Task requirements ▸
Filter the entries for the word "decision". Copy each line that has it.

Data ▸
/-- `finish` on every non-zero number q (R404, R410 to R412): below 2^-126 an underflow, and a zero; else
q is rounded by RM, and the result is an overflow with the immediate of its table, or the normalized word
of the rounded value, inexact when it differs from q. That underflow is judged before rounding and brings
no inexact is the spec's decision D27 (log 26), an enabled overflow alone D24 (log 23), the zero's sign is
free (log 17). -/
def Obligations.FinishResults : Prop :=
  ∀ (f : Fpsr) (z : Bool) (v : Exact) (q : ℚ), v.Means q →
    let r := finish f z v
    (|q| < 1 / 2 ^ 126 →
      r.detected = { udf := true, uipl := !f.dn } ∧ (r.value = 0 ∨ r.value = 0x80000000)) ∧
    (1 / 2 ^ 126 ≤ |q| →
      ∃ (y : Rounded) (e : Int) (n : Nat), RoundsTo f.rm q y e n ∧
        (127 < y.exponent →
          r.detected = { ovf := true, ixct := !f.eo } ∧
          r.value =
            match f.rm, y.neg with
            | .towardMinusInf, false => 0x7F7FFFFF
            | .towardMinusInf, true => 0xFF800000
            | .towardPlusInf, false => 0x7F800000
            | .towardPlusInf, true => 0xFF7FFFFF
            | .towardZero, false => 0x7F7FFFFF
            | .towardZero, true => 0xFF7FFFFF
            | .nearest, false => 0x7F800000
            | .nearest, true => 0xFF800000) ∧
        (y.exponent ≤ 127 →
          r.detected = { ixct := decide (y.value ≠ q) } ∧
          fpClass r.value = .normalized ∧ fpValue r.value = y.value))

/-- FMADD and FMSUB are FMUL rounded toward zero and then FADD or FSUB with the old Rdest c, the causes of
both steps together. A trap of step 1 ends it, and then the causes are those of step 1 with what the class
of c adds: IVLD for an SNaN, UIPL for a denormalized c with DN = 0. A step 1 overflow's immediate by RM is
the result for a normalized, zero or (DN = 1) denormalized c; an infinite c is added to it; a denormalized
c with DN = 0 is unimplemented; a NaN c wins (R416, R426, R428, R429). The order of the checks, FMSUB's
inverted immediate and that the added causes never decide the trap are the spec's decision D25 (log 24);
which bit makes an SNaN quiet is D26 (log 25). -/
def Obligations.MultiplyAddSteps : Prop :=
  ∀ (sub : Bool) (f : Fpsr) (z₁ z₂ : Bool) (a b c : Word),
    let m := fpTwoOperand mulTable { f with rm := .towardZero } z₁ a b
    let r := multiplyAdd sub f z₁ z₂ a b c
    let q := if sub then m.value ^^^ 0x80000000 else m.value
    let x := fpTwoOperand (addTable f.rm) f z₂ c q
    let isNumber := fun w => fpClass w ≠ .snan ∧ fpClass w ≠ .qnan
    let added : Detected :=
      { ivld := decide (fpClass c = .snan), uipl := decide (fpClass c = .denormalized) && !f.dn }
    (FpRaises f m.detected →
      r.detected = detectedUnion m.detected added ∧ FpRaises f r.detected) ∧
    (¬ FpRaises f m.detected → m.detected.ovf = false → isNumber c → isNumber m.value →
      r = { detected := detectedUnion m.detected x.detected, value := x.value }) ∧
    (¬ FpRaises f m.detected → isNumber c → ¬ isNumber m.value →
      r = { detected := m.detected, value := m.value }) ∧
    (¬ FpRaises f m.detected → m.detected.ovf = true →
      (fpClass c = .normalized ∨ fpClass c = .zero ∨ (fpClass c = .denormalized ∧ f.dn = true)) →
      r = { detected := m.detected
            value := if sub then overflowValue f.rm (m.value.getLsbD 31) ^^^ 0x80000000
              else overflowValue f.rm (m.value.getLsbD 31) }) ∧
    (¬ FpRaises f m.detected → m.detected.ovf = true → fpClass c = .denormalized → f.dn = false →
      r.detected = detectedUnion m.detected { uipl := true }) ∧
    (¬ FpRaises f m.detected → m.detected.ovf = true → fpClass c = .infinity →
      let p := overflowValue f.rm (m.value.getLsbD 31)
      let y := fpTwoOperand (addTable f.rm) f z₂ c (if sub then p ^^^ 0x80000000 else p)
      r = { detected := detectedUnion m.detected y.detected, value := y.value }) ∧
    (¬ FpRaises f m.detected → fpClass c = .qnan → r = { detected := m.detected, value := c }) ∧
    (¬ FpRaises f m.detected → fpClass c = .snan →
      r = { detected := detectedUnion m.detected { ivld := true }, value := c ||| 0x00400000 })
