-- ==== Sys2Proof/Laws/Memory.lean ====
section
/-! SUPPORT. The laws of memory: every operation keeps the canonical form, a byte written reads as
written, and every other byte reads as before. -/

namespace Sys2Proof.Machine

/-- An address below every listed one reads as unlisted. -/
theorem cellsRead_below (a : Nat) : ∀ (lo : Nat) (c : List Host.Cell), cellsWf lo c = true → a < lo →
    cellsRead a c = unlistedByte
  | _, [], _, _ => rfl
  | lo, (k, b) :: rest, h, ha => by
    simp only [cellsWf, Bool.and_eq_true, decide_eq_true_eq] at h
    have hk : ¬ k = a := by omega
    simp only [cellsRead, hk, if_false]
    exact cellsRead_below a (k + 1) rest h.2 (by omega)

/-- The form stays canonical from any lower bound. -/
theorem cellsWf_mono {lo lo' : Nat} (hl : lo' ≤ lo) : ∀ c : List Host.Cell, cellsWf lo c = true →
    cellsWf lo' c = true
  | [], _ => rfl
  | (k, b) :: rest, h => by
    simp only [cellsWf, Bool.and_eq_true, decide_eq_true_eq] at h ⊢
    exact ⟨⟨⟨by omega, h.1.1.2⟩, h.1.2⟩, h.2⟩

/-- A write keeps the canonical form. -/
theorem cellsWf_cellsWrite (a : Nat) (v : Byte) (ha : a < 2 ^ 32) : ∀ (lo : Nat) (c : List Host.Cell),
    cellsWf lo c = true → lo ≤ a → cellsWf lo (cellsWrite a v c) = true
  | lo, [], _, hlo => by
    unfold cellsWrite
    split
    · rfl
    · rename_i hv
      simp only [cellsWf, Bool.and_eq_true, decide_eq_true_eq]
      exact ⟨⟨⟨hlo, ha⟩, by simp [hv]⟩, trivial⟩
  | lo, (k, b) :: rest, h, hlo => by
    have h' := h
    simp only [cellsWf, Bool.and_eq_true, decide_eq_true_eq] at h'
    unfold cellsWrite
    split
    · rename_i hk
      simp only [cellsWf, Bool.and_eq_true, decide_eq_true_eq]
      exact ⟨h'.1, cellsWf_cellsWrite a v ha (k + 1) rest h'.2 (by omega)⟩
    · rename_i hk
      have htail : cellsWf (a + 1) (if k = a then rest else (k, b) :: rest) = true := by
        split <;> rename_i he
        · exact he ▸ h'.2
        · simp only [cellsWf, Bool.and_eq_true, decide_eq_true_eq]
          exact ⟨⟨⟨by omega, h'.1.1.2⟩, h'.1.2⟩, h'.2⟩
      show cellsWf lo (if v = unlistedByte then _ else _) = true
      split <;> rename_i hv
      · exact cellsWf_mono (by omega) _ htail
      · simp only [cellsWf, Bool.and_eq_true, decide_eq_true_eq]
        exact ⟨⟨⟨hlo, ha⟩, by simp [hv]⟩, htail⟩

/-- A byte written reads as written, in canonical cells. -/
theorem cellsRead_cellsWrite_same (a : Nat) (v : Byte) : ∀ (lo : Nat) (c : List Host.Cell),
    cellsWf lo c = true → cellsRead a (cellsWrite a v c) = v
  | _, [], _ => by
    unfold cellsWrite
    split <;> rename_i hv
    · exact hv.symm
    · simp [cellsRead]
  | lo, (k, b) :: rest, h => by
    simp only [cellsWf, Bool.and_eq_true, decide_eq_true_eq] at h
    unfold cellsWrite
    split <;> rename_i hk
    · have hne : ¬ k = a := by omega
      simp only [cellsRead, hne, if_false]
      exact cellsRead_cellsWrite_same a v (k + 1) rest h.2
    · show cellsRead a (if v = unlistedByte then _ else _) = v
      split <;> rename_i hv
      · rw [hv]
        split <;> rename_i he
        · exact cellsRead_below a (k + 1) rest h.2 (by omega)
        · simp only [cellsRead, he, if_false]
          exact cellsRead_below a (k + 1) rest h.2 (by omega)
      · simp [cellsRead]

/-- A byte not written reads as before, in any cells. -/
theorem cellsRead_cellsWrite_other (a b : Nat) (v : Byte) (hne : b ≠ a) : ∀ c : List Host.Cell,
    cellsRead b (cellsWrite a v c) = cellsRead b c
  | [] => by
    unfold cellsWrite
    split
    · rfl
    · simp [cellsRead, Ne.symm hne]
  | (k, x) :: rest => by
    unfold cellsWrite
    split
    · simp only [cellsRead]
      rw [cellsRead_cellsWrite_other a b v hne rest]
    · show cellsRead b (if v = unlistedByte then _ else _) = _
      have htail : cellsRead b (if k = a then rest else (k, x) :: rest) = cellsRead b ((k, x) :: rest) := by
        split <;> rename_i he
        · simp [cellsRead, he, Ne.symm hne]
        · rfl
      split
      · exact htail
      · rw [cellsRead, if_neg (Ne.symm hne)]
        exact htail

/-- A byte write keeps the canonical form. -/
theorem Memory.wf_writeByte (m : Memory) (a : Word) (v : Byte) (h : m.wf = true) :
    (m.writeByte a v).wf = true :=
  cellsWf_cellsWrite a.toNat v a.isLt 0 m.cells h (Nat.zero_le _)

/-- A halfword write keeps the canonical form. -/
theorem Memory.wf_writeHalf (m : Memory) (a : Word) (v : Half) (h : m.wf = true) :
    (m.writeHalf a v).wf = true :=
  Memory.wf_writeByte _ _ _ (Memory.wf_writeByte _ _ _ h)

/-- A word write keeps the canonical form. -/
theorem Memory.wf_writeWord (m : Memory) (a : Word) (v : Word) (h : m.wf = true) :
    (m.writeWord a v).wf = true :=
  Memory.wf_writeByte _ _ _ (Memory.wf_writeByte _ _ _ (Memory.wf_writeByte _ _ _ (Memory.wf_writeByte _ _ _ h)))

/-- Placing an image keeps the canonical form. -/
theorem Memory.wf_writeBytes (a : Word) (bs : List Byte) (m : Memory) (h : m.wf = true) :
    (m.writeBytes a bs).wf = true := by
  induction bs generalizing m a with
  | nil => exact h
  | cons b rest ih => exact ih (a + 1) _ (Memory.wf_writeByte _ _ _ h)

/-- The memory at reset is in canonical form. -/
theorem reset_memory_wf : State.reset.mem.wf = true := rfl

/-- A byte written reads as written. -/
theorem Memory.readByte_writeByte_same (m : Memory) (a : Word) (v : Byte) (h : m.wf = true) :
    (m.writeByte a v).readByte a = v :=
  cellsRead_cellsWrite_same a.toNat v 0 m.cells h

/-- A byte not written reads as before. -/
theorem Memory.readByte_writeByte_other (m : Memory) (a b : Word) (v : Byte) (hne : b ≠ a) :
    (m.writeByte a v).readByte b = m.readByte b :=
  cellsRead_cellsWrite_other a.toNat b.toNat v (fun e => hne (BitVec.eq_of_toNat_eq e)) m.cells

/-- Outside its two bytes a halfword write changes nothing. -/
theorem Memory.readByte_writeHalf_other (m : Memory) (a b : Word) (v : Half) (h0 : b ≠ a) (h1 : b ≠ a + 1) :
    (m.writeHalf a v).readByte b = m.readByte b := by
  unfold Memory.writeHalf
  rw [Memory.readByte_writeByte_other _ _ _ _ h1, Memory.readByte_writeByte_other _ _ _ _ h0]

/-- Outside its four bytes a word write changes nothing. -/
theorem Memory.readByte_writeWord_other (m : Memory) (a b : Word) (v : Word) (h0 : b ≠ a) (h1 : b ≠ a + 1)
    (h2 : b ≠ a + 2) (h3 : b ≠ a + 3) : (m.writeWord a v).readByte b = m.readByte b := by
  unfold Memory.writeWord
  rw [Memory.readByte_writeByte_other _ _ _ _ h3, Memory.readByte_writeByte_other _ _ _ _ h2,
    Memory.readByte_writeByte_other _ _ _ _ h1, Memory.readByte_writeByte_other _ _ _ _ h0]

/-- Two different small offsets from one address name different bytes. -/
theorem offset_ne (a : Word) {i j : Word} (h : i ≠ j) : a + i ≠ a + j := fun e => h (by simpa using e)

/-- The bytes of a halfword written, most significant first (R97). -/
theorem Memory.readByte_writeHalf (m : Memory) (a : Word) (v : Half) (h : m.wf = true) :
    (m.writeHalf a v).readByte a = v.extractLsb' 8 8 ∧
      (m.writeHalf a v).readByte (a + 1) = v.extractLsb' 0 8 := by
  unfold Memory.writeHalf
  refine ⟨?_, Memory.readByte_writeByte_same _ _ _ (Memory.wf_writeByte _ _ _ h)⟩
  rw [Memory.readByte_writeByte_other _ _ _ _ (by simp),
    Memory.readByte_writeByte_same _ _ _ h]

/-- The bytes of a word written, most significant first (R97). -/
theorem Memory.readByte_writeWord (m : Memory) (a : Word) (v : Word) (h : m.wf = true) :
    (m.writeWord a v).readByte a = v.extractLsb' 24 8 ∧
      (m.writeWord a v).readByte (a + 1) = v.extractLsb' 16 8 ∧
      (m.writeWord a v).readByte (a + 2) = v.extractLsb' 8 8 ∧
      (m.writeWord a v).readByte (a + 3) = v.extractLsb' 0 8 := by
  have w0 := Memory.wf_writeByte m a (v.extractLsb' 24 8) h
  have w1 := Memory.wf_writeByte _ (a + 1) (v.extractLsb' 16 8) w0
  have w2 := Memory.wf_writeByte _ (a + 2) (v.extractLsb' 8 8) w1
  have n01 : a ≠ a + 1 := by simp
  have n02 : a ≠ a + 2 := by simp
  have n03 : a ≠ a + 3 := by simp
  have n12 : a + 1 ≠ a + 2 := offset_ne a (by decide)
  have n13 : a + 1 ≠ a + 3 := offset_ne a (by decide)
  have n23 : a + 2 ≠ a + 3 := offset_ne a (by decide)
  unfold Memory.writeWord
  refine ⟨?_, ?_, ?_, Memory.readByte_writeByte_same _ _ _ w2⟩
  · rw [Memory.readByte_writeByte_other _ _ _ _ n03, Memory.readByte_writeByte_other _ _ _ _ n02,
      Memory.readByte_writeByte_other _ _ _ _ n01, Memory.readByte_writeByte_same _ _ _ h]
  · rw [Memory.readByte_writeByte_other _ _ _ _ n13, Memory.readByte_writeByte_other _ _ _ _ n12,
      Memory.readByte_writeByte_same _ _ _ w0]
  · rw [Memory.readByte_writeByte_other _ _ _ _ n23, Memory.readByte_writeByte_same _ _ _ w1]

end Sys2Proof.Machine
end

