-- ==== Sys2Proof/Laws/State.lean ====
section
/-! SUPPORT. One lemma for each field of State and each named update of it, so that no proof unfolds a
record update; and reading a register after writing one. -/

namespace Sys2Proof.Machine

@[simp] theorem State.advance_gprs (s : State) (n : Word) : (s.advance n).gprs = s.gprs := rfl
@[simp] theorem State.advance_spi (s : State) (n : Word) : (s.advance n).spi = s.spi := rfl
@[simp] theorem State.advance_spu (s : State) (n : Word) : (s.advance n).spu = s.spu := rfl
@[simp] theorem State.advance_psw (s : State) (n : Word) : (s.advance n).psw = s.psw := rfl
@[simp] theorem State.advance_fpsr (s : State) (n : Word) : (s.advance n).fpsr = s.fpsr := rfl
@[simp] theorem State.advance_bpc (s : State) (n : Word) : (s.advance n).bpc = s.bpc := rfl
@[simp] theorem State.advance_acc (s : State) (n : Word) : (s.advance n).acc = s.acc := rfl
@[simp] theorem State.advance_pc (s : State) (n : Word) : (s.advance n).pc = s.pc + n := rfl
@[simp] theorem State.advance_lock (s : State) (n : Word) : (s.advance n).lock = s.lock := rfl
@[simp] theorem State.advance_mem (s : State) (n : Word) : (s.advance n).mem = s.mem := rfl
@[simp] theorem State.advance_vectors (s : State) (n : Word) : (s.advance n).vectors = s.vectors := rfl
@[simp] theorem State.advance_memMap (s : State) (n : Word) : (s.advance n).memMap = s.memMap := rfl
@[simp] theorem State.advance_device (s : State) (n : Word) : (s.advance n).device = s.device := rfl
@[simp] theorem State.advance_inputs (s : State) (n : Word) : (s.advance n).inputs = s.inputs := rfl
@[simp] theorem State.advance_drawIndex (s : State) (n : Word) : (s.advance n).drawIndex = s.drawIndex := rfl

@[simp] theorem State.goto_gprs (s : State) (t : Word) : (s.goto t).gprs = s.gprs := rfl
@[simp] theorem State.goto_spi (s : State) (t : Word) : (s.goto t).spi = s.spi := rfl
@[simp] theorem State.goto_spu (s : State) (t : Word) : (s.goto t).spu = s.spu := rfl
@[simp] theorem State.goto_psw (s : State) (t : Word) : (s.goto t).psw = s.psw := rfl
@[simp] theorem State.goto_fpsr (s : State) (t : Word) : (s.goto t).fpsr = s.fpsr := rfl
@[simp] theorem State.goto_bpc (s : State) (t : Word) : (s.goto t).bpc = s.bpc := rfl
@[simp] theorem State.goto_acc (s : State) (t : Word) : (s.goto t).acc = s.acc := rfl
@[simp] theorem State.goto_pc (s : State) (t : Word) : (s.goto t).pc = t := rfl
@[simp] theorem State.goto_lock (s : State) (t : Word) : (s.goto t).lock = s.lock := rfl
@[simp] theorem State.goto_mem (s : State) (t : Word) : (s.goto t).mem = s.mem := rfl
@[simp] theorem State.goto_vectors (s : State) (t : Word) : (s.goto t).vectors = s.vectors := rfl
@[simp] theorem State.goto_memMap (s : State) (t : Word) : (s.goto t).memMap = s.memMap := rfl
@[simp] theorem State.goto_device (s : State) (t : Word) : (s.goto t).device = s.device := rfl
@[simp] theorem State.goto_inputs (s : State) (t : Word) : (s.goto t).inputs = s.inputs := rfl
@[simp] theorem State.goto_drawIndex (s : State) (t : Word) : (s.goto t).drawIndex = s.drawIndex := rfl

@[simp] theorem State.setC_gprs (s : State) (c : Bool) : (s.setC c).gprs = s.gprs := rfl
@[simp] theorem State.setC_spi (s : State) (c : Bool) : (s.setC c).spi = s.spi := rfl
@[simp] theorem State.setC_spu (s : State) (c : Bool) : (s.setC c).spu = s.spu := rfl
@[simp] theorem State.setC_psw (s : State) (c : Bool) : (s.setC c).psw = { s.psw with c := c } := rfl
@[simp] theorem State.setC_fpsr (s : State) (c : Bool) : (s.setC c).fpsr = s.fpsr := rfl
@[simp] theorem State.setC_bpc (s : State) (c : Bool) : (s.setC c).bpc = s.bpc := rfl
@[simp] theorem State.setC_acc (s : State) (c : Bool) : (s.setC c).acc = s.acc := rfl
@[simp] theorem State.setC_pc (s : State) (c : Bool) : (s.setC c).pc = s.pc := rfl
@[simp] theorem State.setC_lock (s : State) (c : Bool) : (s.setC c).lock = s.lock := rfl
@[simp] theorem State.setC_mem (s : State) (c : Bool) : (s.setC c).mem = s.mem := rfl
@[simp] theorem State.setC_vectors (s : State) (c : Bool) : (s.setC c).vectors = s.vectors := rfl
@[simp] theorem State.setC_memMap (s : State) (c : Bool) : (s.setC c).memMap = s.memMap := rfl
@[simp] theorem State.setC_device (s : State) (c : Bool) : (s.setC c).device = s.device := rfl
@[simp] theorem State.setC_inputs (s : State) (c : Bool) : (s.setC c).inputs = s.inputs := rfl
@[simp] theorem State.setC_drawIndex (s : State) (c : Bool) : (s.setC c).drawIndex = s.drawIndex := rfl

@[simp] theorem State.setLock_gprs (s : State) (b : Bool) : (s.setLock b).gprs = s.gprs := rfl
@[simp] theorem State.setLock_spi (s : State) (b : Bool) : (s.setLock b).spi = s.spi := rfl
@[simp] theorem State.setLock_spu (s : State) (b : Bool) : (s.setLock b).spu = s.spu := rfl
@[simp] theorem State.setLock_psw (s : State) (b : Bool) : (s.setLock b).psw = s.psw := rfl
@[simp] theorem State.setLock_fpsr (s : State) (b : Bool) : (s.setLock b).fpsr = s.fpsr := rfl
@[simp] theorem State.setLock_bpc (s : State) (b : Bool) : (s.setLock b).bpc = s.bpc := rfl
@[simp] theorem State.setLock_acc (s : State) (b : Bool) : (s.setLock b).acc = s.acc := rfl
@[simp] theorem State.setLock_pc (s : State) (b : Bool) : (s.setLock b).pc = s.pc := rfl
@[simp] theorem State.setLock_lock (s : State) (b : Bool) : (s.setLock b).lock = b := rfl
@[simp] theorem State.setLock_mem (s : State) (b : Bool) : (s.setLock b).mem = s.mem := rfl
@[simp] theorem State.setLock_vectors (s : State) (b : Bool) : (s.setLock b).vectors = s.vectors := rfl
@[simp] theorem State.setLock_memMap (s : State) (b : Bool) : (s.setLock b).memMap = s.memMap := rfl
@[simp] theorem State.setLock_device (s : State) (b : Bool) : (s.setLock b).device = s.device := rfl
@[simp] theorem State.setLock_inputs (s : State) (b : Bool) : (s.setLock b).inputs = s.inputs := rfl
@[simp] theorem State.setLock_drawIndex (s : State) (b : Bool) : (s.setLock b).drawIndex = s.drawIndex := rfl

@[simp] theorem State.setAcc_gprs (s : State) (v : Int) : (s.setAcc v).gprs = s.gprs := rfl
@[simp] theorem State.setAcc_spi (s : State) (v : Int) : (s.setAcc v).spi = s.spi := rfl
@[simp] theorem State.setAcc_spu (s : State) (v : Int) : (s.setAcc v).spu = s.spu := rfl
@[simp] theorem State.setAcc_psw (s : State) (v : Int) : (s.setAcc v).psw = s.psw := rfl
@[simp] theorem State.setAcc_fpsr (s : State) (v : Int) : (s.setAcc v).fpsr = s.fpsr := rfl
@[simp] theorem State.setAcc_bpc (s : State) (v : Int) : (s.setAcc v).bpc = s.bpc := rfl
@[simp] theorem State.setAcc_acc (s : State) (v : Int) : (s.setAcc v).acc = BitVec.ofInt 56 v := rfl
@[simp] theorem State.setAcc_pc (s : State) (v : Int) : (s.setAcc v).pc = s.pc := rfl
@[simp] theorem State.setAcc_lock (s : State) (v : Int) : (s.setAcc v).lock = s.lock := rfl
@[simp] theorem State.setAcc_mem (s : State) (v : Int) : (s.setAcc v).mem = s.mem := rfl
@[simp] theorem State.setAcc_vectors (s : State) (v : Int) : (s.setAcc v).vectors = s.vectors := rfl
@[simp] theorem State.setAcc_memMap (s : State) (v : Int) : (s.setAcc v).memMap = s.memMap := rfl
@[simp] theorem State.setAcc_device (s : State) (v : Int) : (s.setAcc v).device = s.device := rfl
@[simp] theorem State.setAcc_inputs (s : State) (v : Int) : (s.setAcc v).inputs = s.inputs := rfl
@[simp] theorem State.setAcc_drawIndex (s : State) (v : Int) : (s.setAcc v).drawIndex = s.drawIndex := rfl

Exercise answer ▸
no inexact is the spec's decision D27 (log 26), an enabled overflow alone D24 (log 23), the zero's sign is
inverted immediate and that the added causes never decide the trap are the spec's decision D25 (log 24);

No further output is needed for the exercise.